Структурно-семантический анализ словосочетаний, одним из компонентов которых является номинант эмоции, позволил установить, что последний достаточно легко и часто метафоризуется в немецкой и русской речи. Мы выделяем следующие типы метафор: антропоморфную, натурморфную, зооморфную и флористическую. Наиболее продуктивными оказались, согласно результатам проведённого исследования, её первые два типа. Высокий индекс употребления антропоморфной метафоры, которая, вероятно, наиболее распространена в любом языке (по крайней мере, в языках, обслуживающих европейские культуры), мы объясняем социально-психологической релевантностью для человека его же реальных поступков, его преобразующей действительность деятельностью. Homo loquens суть homo agens (человек действующий). Интроспективность человека, его психологическая склонность, природная, фатальная предрасположенность измерять, значит, и оценивать «вещи» сквозь призму собственного Ego есть причина активного употребления в языке антропоморфной метафоры.

Со структурной точки зрения (частеречной принадлежности) особенно продуктивен глагольный тип антропоморфной метафоры. Как самый динамичный класс слов именно глагол позволяет более эффективно, более адекватно передать эмоциональное содержание, интенции продуцента речи, эмоциогенные ситуации, которыми изобилует лингвокультурная среда нашего обитания.
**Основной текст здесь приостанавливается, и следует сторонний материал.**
/-- A direct array operation: its checks, the stall of R380, its tracker entry, and its place in the queue. With no
band taking part it completes at once and reads nothing (R259). -/
def arrayOp (o : MatOp) (off : Int) (c : BitVec 4) (n align : Nat) (named : List Nat)
    (xerr : Option (Nat × W64)) (s : State) : Res :=
  let addr := s.padAddr c.toNat off
  orTrap [s.padCap c.toNat off n (permR + permAG) align, s.trkCheck addr (addr + n) false true,
      poisonIf s (s.c c.toNat).poison, xerr, matBusy s, ownCheck s named] s fun s =>
    if o.bands = 0 then .next s
    else
      waitOr (s.here.aq.length < 8) 7 s fun s =>
      trackerOr s fun s =>
        let s := s.modHere (fun T =>
          let T := (T.trkAdd (.direct o.ctx) false addr (addr + n) false).getD T
          (T.claimAll o.ctx named).pushArray { o with addr := addr })
        .next (s.wakeBands s.cur.tile o.bands)

def matMul (mmas : Bool) (t : BitVec 3) (c : BitVec 4) (f : BitVec 3) (r : BitVec 5) (sg : BitVec 3) (b z l : BitVec 1)
    (s : State) : Res :=
  let x := s.cur.ctx
  let fmt := f.toNat
  let rows := r.toNat + 1
  let segs := sg.toNat + 1
  let tds := targets mmas t.toNat segs
  let o₀ : MatOp := { kind := mmas.toNat, ctx := x, td := t.toNat, fmt := fmt, rows := rows, segs := segs, tds := tds }
  let o₁ : MatOp := { o₀ with set := b.toNat, z := z == 1#1, fl := l == 1#1, bands := s.me.matShape }
  let o : MatOp := { o₁ with level := s.me.matFid.toNat % 4, gen := s.me.runNo }
  let bad := matFloat fmt != matFloat (s.here.setFmt b.toNat) ||
    (mmas && (!matFloat fmt || decide (7 < t.toNat + segs - 1)))
  arrayOp o s.cur.addrOff c (rows * rowBytes fmt segs) 16 tds (matXerr bad 8) s

def execMma (t : BitVec 3) (c : BitVec 4) (f : BitVec 3) (r : BitVec 5) (sg : BitVec 3) (b z l : BitVec 1)
    (s : State) : Res := matMul false t c f r sg b z l s
def execMmas (t : BitVec 3) (c : BitVec 4) (f : BitVec 3) (r : BitVec 5) (sg : BitVec 3) (b z l : BitVec 1)
    (s : State) : Res := matMul true t c f r sg b z l s

/-- SCACC (R390): both registers are named; it occupies the array in queue order. -/
def execScacc (d : BitVec 3) (c : BitVec 4) (p : BitVec 3) (r : BitVec 5) (i u : BitVec 1) (s : State) : Res :=
  let o₀ : MatOp := { kind := 2, ctx := s.cur.ctx, td := d.toNat, tp := p.toNat, rows := r.toNat + 1, tds := [d.toNat] }
  let o : MatOp := { o₀ with fzi := i == 1#1, fl := u == 1#1, bands := s.me.matShape, gen := s.me.runNo }
  let own := ownCheck s [d.toNat, p.toNat]
  let addr := s.padAddr c.toNat s.cur.addrOff
  orTrap [s.padCap c.toNat s.cur.addrOff 1152 (permR + permAG) 64, s.trkCheck addr (addr + 1152) false true,
      poisonIf s (s.c c.toNat).poison, matBusy s, own] s fun s =>
    arrayOp o s.cur.addrOff c 1152 64 [d.toNat] none s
Высокую распространённость натурморфной метафоры, сущность которой заключается в уподоблении психических переживаний человека конкретно, реально воспринимаемым предметам действительности, мы объясняем их традиционно непреходящей утилитарной (витальной) ценностью для нашей жизни. Наиболее часто эмоции уподобляются таким явлениям материальной культуры, как «огонь», «дым», «вода». Последним, по утверждению многих учёных, изучающих мировые мифологии, приписывались самые различные магические, целебные и т.п. свойства (см. Уилрайт 1990, с. 105–106; Степанов 1997, с. 200; Серл 1990, с. 324).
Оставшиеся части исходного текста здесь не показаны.